* **How to complete this task**:
Which lines run from the start of the data below to the line containing "(∀ s : State, exec (.statusRead"? Set them down exactly, with none added.
=====
/-- R230: NOP has no effect in every STATE; a word with OP 0x00 and any other bit set is illegal. -/
def Obligations.NopHasNoEffect : Prop :=
  decode 0x00000000 [] = .ok (.nop []) ∧ (∀ s : State, exec (.nop []) s = .next (s.answered [])) ∧
  (∀ cmd : Word, opField cmd = 0x00 → cmd ≠ 0 → IllegalWord cmd)

/-- R231: STATUS_READ returns ERRCODE · 2^8 + STATE in every STATE. -/
def Obligations.StatusReadReturnsStatus : Prop :=
  decode 0x0C000000 [] = .ok (.statusRead []) ∧
  (∀ s : State, exec (.statusRead []) s =
    .next (s.answered [s.errcode.bits.setWidth 32 <<< 8 ||| s.state.bits.setWidth 32])) ∧
  (∀ cmd : Word, opField cmd = 0x0C → cmd ≠ 0x0C000000 → IllegalWord cmd)

/-- R232, R233: INFO_READ k returns INFO(k) in every STATE; BASE and the target words must have been written, else the model
fault of R30. -/
def Obligations.InfoReadReturnsInfo : Prop :=
  (∀ s : State,
    exec (.infoRead 0 []) s = .next (s.answered [s.cfg.idWord]) ∧
    exec (.infoRead 1 []) s = .next (s.answered [BitVec.ofNat 32 s.cfg.capacity]) ∧
    exec (.infoRead 2 []) s = .next (s.answered [BitVec.ofNat 32 s.cfg.laneGroup]) ∧
    exec (.infoRead 3 []) s = .next (s.answered [if s.cfg.digestOrder = .btc then 0 else 1]) ∧
    exec (.infoRead 4 []) s = .next (s.answered [s.errcmd]) ∧
    exec (.infoRead 5 []) s = .next (s.answered [s.lc]) ∧
    (s.base.written = true → exec (.infoRead 6 []) s = .next (s.answered [s.base.value])) ∧
    (s.base.written = false → exec (.infoRead 6 []) s = .fault .modelUnwrittenRead) ∧
    (∀ (k : BitVec 4) (c : Cell), 8 ≤ k.toNat → s.tgt[k.toNat - 8]? = some c →
      exec (.infoRead k []) s =
        if c.written = true then .next (s.answered [c.value]) else .fault .modelUnwrittenRead)) ∧
  (∀ cmd : Word, opField cmd = 0x0D → 16 ≤ (idxField cmd).toNat ∨ (idxField cmd).toNat = 7 → IllegalWord cmd)

/-- R235, R282: RESET gives the reset state once nothing is in flight, in every STATE, and waits until then. What it does to
the queue, the response log and the free values is the model's (log 16). -/
def Obligations.ResetCommandRestoresResetState : Prop :=
  (∀ s : State,
    (s.inflight = false →
      exec (.reset []) s = .next
        { State.resetOf s.cfg with
          queue := s.queue.tail, responses := s.responses ++ [[]],
          draws := s.draws, turn := s.turn, patience := s.patience, fails := s.fails }) ∧
    (s.inflight = true → exec (.reset []) s = .next s)) ∧
  (∀ cmd : Word, opField cmd = 0x0E → cmd ≠ 0x0E000000 → IllegalWord cmd)

/-! ### Loading the inputs -/

/-- R160: HDR_UPLOAD. -/
def Obligations.HdrUploadWritesAllWords : Prop :=
  ∀ (p : List Word) (s : State), s.hdr.length = 32 →
    (s.ready → p.length = 32 →
      exec (.hdrUpload p) s = .next (State.answered { s with hdr := p.map Cell.of } [])) ∧
    WriterGuards (.hdrUpload p) 0x01000000 32 s

/-- R161: HDR_WRITE, for every header word; IDX[7:5] ≠ 0 makes the word illegal. -/
def Obligations.HdrWriteWritesOneWord : Prop :=
  (∀ (w : BitVec 5) (p : List Word) (s : State),
    (∀ v : Word, p = [v] → s.ready →
      exec (.hdrWrite w p) s = .next (State.answered { s with hdr := s.hdr.set w.toNat ⟨v, true⟩ } [])) ∧
    WriterGuards (.hdrWrite w p) (0x02000000 ||| w.setWidth 32) 1 s) ∧
  (∀ cmd : Word, opField cmd = 0x02 → 32 ≤ (idxField cmd).toNat → IllegalWord cmd)

/-- R162: TGT_WRITE, for every target word; IDX[7:3] ≠ 0 makes the word illegal. -/
def Obligations.TgtWriteWritesOneWord : Prop :=
  (∀ (k : BitVec 3) (p : List Word) (s : State),
    (∀ v : Word, p = [v] → s.ready →
      exec (.tgtWrite k p) s = .next (State.answered { s with tgt := s.tgt.set k.toNat ⟨v, true⟩ } [])) ∧
    WriterGuards (.tgtWrite k p) (0x04000000 ||| k.setWidth 32) 1 s) ∧
  (∀ cmd : Word, opField cmd = 0x04 → 8 ≤ (idxField cmd).toNat → IllegalWord cmd)

/-- R163: TGT_UPLOAD. -/
def Obligations.TgtUploadWritesAllWords : Prop :=
  ∀ (p : List Word) (s : State), s.tgt.length = 8 →
    (s.ready → p.length = 8 →
      exec (.tgtUpload p) s = .next (State.answered { s with tgt := p.map Cell.of } [])) ∧
    WriterGuards (.tgtUpload p) 0x05000000 8 s

/-- R164: BASE_WRITE. -/
def Obligations.BaseWriteSetsBase : Prop :=
  ∀ (p : List Word) (s : State),
    (∀ v : Word, p = [v] → s.ready →
      exec (.baseWrite p) s = .next (State.answered { s with base := ⟨v, true⟩ } [])) ∧
    WriterGuards (.baseWrite p) 0x06000000 1 s

/-- R210: TEMPLATE_LOAD writes the encoding of the template whose bus form and nonce it carries. -/
def Obligations.TemplateLoadWritesEncodedHeader : Prop :=
  (∀ (t : BlockTemplate) (n : Word) (s : State), t.wf = true → s.hdr.length = 32 → s.ready →
    exec (.templateLoad (busForm t ++ [n])) s =
      .next (State.answered { s with hdr := (encodeHeader t n).map Cell.of } [])) ∧
  (∀ (p : List Word) (s : State), WriterGuards (.templateLoad p) 0x09000000 20 s)

/-! ### Dispatch and readback -/

/-- R170, R173: an accepted DISPATCH clears OUT, sets LC and BUSY, and starts lanes 0 to LC − 1, for every lane count up to CAP,
0 included. -/
def Obligations.DispatchIsAccepted : Prop :=
  ∀ (lc : Word) (s : State), s.ready → lc.toNat ≤ s.cfg.capacity → s.inputsWritten = true →
    exec (.dispatch [lc]) s = .next (State.answered
      { s with
        lc := lc
        out := List.replicate s.cfg.capacity ⟨0, true⟩
        state := .busy
        inflight := true
        lanes := (List.range lc.toNat).map (startLane (cellWords (s.messageCells 0)) s.base.value) } [])

/-- R170, R253, R255, R256, R258, R259: how a DISPATCH is turned away: discarded in ERROR, E_PAYLOAD, E_BUSY_HAZARD, and for
more lanes than slots E_LANES_OVER_CAP. That the capacity is checked before any input is read is the model's reading of R253's
order (DEDUCED, log 9). -/
def Obligations.DispatchIsTurnedAway : Prop :=
  (∀ (p : List Word) (s : State), WriterGuards (.dispatch p) 0x07000000 1 s) ∧
  (∀ (lc : Word) (s : State), s.ready → s.cfg.capacity < lc.toNat →
    exec (.dispatch [lc]) s = .next (s.erred .lanesOverCap 0x07000000 0))

/-- R180: READBACK returns the CAP slots, or E_DEVICE when the environment fails it; it waits while BUSY and is discarded in
ERROR. `s.fails` is the free value of the environment's choice (log 3); that a failing READBACK of unwritten slots raises E_DEVICE
and is not the model fault is the model's reading of R180's pseudocode (DEDUCED, log 9). -/
def Obligations.ReadbackReturnsOut : Prop :=
  (∀ (p : List Word) (s : State), s.out.length = s.cfg.capacity →
    (s.ready → p = [] → (s.cfg.deviceFaults && s.fails) = false → allWritten s.out = true →
      exec (.readback p) s = .next (s.answered (cellWords s.out))) ∧
    (s.ready → p = [] → (s.cfg.deviceFaults && s.fails) = false → allWritten s.out = false →
      exec (.readback p) s = .fault .modelUnwrittenRead) ∧
    (s.ready → p = [] → (s.cfg.deviceFaults && s.fails) = true →
      exec (.readback p) s = .next (s.erred .device 0x08000000 s.cfg.capacity)) ∧
    HeldWhileBusy (.readback p) 0 s ∧ DiscardedInError (.readback p) s.cfg.capacity s ∧
    PayloadChecked (.readback p) 0x08000000 0 s.cfg.capacity s) ∧
  (∀ cmd : Word, opField cmd = 0x08 → cmd ≠ 0x08000000 → IllegalWord cmd)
=====
* **Answer to this problem**:
/-- R230: NOP has no effect in every STATE; a word with OP 0x00 and any other bit set is illegal. -/
def Obligations.NopHasNoEffect : Prop :=
  decode 0x00000000 [] = .ok (.nop []) ∧ (∀ s : State, exec (.nop []) s = .next (s.answered [])) ∧
  (∀ cmd : Word, opField cmd = 0x00 → cmd ≠ 0 → IllegalWord cmd)

/-- R231: STATUS_READ returns ERRCODE · 2^8 + STATE in every STATE. -/
def Obligations.StatusReadReturnsStatus : Prop :=
  decode 0x0C000000 [] = .ok (.statusRead []) ∧
  (∀ s : State, exec (.statusRead []) s =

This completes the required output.